Scheduling, Core Parking, And Throttling, Oh My!
The fact that AMD’s Bulldozer architecture failed to set the PC world on fire is no secret (AMD Bulldozer Review: FX-8150 Gets Tested), its eight integer cores sharing the resources of a four-module design. AMD credits its effort with lower power consumption compared to a full eight-core design, and even showed off plenty of benchmarks at its press events to demonstrate that the performance of its configuration was truly competitive in the right tests. At the end of the day, though, we were left unimpressed with Bulldozer's position relative to the competition, even though we gave it a fighting chance in our System Builder Marathon, Dec. 2011: $1200 Enthusiast PC.
In our launch story, we made it very clear that Windows 7 is not optimized for the module-based layout that Bulldozer employs. Chris talked to representatives at Microsoft who were able to confirm the operating system's behavior, and he ran the developer build of Windows 8 to confirm the next-gen OS would handle the FX family differently.

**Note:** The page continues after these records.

-- ==== Sys2Proof/Decode.lean ====
section
/-! DEFINITION. Decoding of instruction words (02_words R40-R60): total, with every word that is no instruction
refused by name; and the encoder, written from the same formats. -/

namespace Sys2Proof

/-- Why bytes are not an instruction.  Each of these is an ILLEGAL trap (02_words R59). -/
inductive DecodeError where
  /-- a major opcode R52 marks reserved -/
  | reservedMajor
  /-- a selector value that is not assigned, or a field the form marks 0 that is not 0 -/
  | unassigned
  /-- a 16-bit word whose op5 is 0 or 25 to 31, or c.jr with b not 0 -/
  | unassigned16
  /-- a field names something absent -/
  | illFormed (e : IllFormed)
  /-- there are not enough bytes -/
  | short
deriving DecidableEq, Repr

/-- The field of `n` bits at bit `lo` of a word. -/
def fld (w lo n : Nat) : Nat := w / 2 ^ lo % 2 ^ n

/-- The field of `n` bits at bit `lo`, as a bit vector. -/
def bvf (w lo n : Nat) : BitVec n := BitVec.ofNat n (fld w lo n)

/-- The words of major opcode 0x01 (R53): ADD, SUB, MUL, MULH, MULHU, DIV, DIVU, REM, REMU, AND, OR, XOR, ANDN, SHL, SHR, SHA, ROT, SLT, SLTU, MIN, MAX, MINU, MAXU, CLZ, CTZ, POPC, SEXT, ZEXT. -/
def decodeMajor01 (w : Nat) : Except DecodeError Instr :=
  if fld w 26 6 = 0 then .ok (.add (bvf w 8 6) (bvf w 14 6) (bvf w 20 6)) else
  if fld w 26 6 = 1 then .ok (.sub (bvf w 8 6) (bvf w 14 6) (bvf w 20 6)) else
  if fld w 26 6 = 2 then .ok (.mul (bvf w 8 6) (bvf w 14 6) (bvf w 20 6)) else
  if fld w 26 6 = 3 then .ok (.mulh (bvf w 8 6) (bvf w 14 6) (bvf w 20 6)) else
  if fld w 26 6 = 4 then .ok (.mulhu (bvf w 8 6) (bvf w 14 6) (bvf w 20 6)) else
  if fld w 26 6 = 5 then .ok (.div (bvf w 8 6) (bvf w 14 6) (bvf w 20 6)) else
  if fld w 26 6 = 6 then .ok (.divu (bvf w 8 6) (bvf w 14 6) (bvf w 20 6)) else
  if fld w 26 6 = 7 then .ok (.rem (bvf w 8 6) (bvf w 14 6) (bvf w 20 6)) else
  if fld w 26 6 = 8 then .ok (.remu (bvf w 8 6) (bvf w 14 6) (bvf w 20 6)) else
  if fld w 26 6 = 9 then .ok (.and (bvf w 8 6) (bvf w 14 6) (bvf w 20 6)) else
  if fld w 26 6 = 10 then .ok (.or (bvf w 8 6) (bvf w 14 6) (bvf w 20 6)) else
  if fld w 26 6 = 11 then .ok (.xor (bvf w 8 6) (bvf w 14 6) (bvf w 20 6)) else
  if fld w 26 6 = 12 then .ok (.andn (bvf w 8 6) (bvf w 14 6) (bvf w 20 6)) else
  if fld w 26 6 = 13 then .ok (.shl (bvf w 8 6) (bvf w 14 6) (bvf w 20 6)) else
  if fld w 26 6 = 14 then .ok (.shr (bvf w 8 6) (bvf w 14 6) (bvf w 20 6)) else
  if fld w 26 6 = 15 then .ok (.sha (bvf w 8 6) (bvf w 14 6) (bvf w 20 6)) else
  if fld w 26 6 = 16 then .ok (.rot (bvf w 8 6) (bvf w 14 6) (bvf w 20 6)) else
  if fld w 26 6 = 17 then .ok (.slt (bvf w 8 6) (bvf w 14 6) (bvf w 20 6)) else
  if fld w 26 6 = 18 then .ok (.sltu (bvf w 8 6) (bvf w 14 6) (bvf w 20 6)) else
  if fld w 26 6 = 19 then .ok (.min (bvf w 8 6) (bvf w 14 6) (bvf w 20 6)) else
  if fld w 26 6 = 20 then .ok (.max (bvf w 8 6) (bvf w 14 6) (bvf w 20 6)) else
  if fld w 26 6 = 21 then .ok (.minu (bvf w 8 6) (bvf w 14 6) (bvf w 20 6)) else
  if fld w 26 6 = 22 then .ok (.maxu (bvf w 8 6) (bvf w 14 6) (bvf w 20 6)) else
  if fld w 20 12 = 1472 then .ok (.clz (bvf w 8 6) (bvf w 14 6)) else
  if fld w 20 12 = 1536 then .ok (.ctz (bvf w 8 6) (bvf w 14 6)) else
  if fld w 20 12 = 1600 then .ok (.popc (bvf w 8 6) (bvf w 14 6)) else
  if fld w 26 6 = 26 then .ok (.sext (bvf w 8 6) (bvf w 14 6) (bvf w 20 6)) else
  if fld w 26 6 = 27 then .ok (.zext (bvf w 8 6) (bvf w 14 6) (bvf w 20 6)) else
  .error .unassigned

/-- The words of major opcode 0x02 (R53): ADDI. -/
def decodeMajor02 (w : Nat) : Except DecodeError Instr :=
  .ok (.addi (bvf w 8 6) (bvf w 14 6) (bvf w 20 12))

/-- The words of major opcode 0x03 (R53): ANDI. -/
def decodeMajor03 (w : Nat) : Except DecodeError Instr :=
  .ok (.andi (bvf w 8 6) (bvf w 14 6) (bvf w 20 12))

/-- The words of major opcode 0x04 (R53): ORI. -/
def decodeMajor04 (w : Nat) : Except DecodeError Instr :=
  .ok (.ori (bvf w 8 6) (bvf w 14 6) (bvf w 20 12))

/-- The words of major opcode 0x05 (R53): XORI. -/
def decodeMajor05 (w : Nat) : Except DecodeError Instr :=
  .ok (.xori (bvf w 8 6) (bvf w 14 6) (bvf w 20 12))

/-- The words of major opcode 0x06 (R53): SHLI, SHRI, SHAI. -/
def decodeMajor06 (w : Nat) : Except DecodeError Instr :=
  if fld w 26 6 = 0 then .ok (.shli (bvf w 8 6) (bvf w 14 6) (bvf w 20 6)) else
  if fld w 26 6 = 1 then .ok (.shri (bvf w 8 6) (bvf w 14 6) (bvf w 20 6)) else
  if fld w 26 6 = 2 then .ok (.shai (bvf w 8 6) (bvf w 14 6) (bvf w 20 6)) else
  .error .unassigned

/-- The words of major opcode 0x07 (R53): SLTI. -/
def decodeMajor07 (w : Nat) : Except DecodeError Instr :=
  .ok (.slti (bvf w 8 6) (bvf w 14 6) (bvf w 20 12))

/-- The words of major opcode 0x08 (R53): SLTIU. -/
def decodeMajor08 (w : Nat) : Except DecodeError Instr :=
  .ok (.sltiu (bvf w 8 6) (bvf w 14 6) (bvf w 20 12))

/-- The words of major opcode 0x09 (R53): LIH. -/
def decodeMajor09 (w : Nat) : Except DecodeError Instr :=
  .ok (.lih (bvf w 8 6) (bvf w 14 18))

/-- The words of major opcode 0x0A (R53): LOXI, LOXI_SH. -/
def decodeMajor0A (w : Nat) : Except DecodeError Instr :=
  if fld w 8 3 = 0 then .ok (.loxi (bvf w 11 3) (bvf w 14 18)) else
  if fld w 8 3 = 1 then .ok (.loxiSh (bvf w 11 3) (bvf w 14 18)) else
  .error .unassigned

/-- The words of major opcode 0x0B (R53): LOX, MOVOX. -/
def decodeMajor0B (w : Nat) : Except DecodeError Instr :=
  if fld w 11 3 = 0 ∧ fld w 20 12 = 0 then .ok (.lox (bvf w 8 3) (bvf w 14 6)) else
  if fld w 11 3 = 0 ∧ fld w 17 15 = 512 then .ok (.movox (bvf w 8 3) (bvf w 14 3)) else
  .error .unassigned

/-- The words of major opcode 0x10 (R53): FADD, FSUB, FMUL, FDIV, FSQRT, FMIN, FMAX, FCMP, FCLASS. -/
def decodeMajor10 (w : Nat) : Except DecodeError Instr :=
  if fld w 26 4 = 0 then .ok (.fadd (bvf w 8 6) (bvf w 14 6) (bvf w 20 6) (bvf w 30 2)) else
  if fld w 26 4 = 1 then .ok (.fsub (bvf w 8 6) (bvf w 14 6) (bvf w 20 6) (bvf w 30 2)) else
  if fld w 26 4 = 2 then .ok (.fmul (bvf w 8 6) (bvf w 14 6) (bvf w 20 6) (bvf w 30 2)) else
  if fld w 26 4 = 3 then .ok (.fdiv (bvf w 8 6) (bvf w 14 6) (bvf w 20 6) (bvf w 30 2)) else
  if fld w 20 10 = 256 then .ok (.fsqrt (bvf w 8 6) (bvf w 14 6) (bvf w 30 2)) else
  if fld w 26 4 = 5 then .ok (.fmin (bvf w 8 6) (bvf w 14 6) (bvf w 20 6) (bvf w 30 2)) else
  if fld w 26 4 = 6 then .ok (.fmax (bvf w 8 6) (bvf w 14 6) (bvf w 20 6) (bvf w 30 2)) else
  if fld w 26 4 = 7 then .ok (.fcmp (bvf w 8 6) (bvf w 14 6) (bvf w 20 6) (bvf w 30 2)) else
  if fld w 20 10 = 512 then .ok (.fclass (bvf w 8 6) (bvf w 14 6) (bvf w 30 2)) else
  .error .unassigned

/-- The words of major opcode 0x11 (R53): FFMA. -/
def decodeMajor11 (w : Nat) : Except DecodeError Instr :=
  .ok (.ffma (bvf w 8 6) (bvf w 14 6) (bvf w 20 6) (bvf w 26 4) (bvf w 30 2))

/-- The words of major opcode 0x12 (R53): FCVT. -/
def decodeMajor12 (w : Nat) : Except DecodeError Instr :=
  .ok (.fcvt (bvf w 8 6) (bvf w 14 6) (bvf w 20 6) (bvf w 26 3) (bvf w 29 3))

/-- The words of major opcode 0x18 (R53): LDB. -/
def decodeMajor18 (w : Nat) : Except DecodeError Instr :=
  .ok (.ldb (bvf w 8 6) (bvf w 14 6) (bvf w 20 12))

/-- The words of major opcode 0x19 (R53): LDBU. -/
def decodeMajor19 (w : Nat) : Except DecodeError Instr :=
  .ok (.ldbu (bvf w 8 6) (bvf w 14 6) (bvf w 20 12))

/-- The words of major opcode 0x1A (R53): LDH. -/
def decodeMajor1A (w : Nat) : Except DecodeError Instr :=
  .ok (.ldh (bvf w 8 6) (bvf w 14 6) (bvf w 20 12))

/-- The words of major opcode 0x1B (R53): LDHU. -/
def decodeMajor1B (w : Nat) : Except DecodeError Instr :=
  .ok (.ldhu (bvf w 8 6) (bvf w 14 6) (bvf w 20 12))

/-- The words of major opcode 0x1C (R53): LDW. -/
def decodeMajor1C (w : Nat) : Except DecodeError Instr :=
  .ok (.ldw (bvf w 8 6) (bvf w 14 6) (bvf w 20 12))

/-- The words of major opcode 0x1D (R53): LDWU. -/
def decodeMajor1D (w : Nat) : Except DecodeError Instr :=
  .ok (.ldwu (bvf w 8 6) (bvf w 14 6) (bvf w 20 12))

/-- The words of major opcode 0x1E (R53): LDD. -/
def decodeMajor1E (w : Nat) : Except DecodeError Instr :=
  .ok (.ldd (bvf w 8 6) (bvf w 14 6) (bvf w 20 12))

/-- The words of major opcode 0x1F (R53): STB. -/
def decodeMajor1F (w : Nat) : Except DecodeError Instr :=
  .ok (.stb (bvf w 8 6) (bvf w 14 6) (bvf w 20 6) (bvf w 26 6))

/-- The words of major opcode 0x20 (R53): STH. -/
def decodeMajor20 (w : Nat) : Except DecodeError Instr :=
  .ok (.sth (bvf w 8 6) (bvf w 14 6) (bvf w 20 6) (bvf w 26 6))

/-- The words of major opcode 0x21 (R53): STW. -/
def decodeMajor21 (w : Nat) : Except DecodeError Instr :=
  .ok (.stw (bvf w 8 6) (bvf w 14 6) (bvf w 20 6) (bvf w 26 6))

/-- The words of major opcode 0x22 (R53): STD. -/
def decodeMajor22 (w : Nat) : Except DecodeError Instr :=
  .ok (.std (bvf w 8 6) (bvf w 14 6) (bvf w 20 6) (bvf w 26 6))

/-- The words of major opcode 0x23 (R53): LDFE, LDFF. -/
def decodeMajor23 (w : Nat) : Except DecodeError Instr :=
  if fld w 20 12 = 0 then .ok (.ldfe (bvf w 8 6) (bvf w 14 6)) else
  if fld w 20 12 = 64 then .ok (.ldff (bvf w 8 6) (bvf w 14 6)) else
  .error .unassigned

/-- The words of major opcode 0x24 (R53): STFE, STFF. -/
def decodeMajor24 (w : Nat) : Except DecodeError Instr :=
  if fld w 8 6 = 0 ∧ fld w 26 6 = 0 then .ok (.stfe (bvf w 14 6) (bvf w 20 6)) else
  if fld w 8 6 = 0 ∧ fld w 26 6 = 1 then .ok (.stff (bvf w 14 6) (bvf w 20 6)) else
  .error .unassigned

/-- The words of major opcode 0x25 (R53): RSV. -/
def decodeMajor25 (w : Nat) : Except DecodeError Instr :=
  if fld w 28 4 = 0 then .ok (.rsv (bvf w 8 6) (bvf w 14 6) (bvf w 20 6) (bvf w 26 2)) else
  .error .unassigned

/-- The words of major opcode 0x26 (R53): RLS. -/
def decodeMajor26 (w : Nat) : Except DecodeError Instr :=
  if fld w 8 6 = 0 ∧ fld w 28 4 = 0 then .ok (.rls (bvf w 14 6) (bvf w 20 6) (bvf w 26 2)) else
  .error .unassigned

From that review:
"According to Arun Kishan, software design engineer at Microsoft, each module is currently detected as two cores that are scheduled equally. So, in a dual-threaded application, you might see one active module and three idle modules—great for optimizing power, but theoretically less ideal from a performance standpoint. This also plays havoc with AMD’s claim that, when only one thread is active, it has full access to shared resources. Adding just one additional thread could tie up those shared resources, even as multiple other modules sit idle.
Microsoft is looking to change that behavior moving forward, though. Arun says that the dual-core modules have performance characteristics more similar to SMT than physical cores, so the company is looking to detect and treat them the same as Hyper-Threading in the future. The implications there would be significant. Performance would unquestionably improve, while AMD’s efforts to spin down idle modules would be made less effective."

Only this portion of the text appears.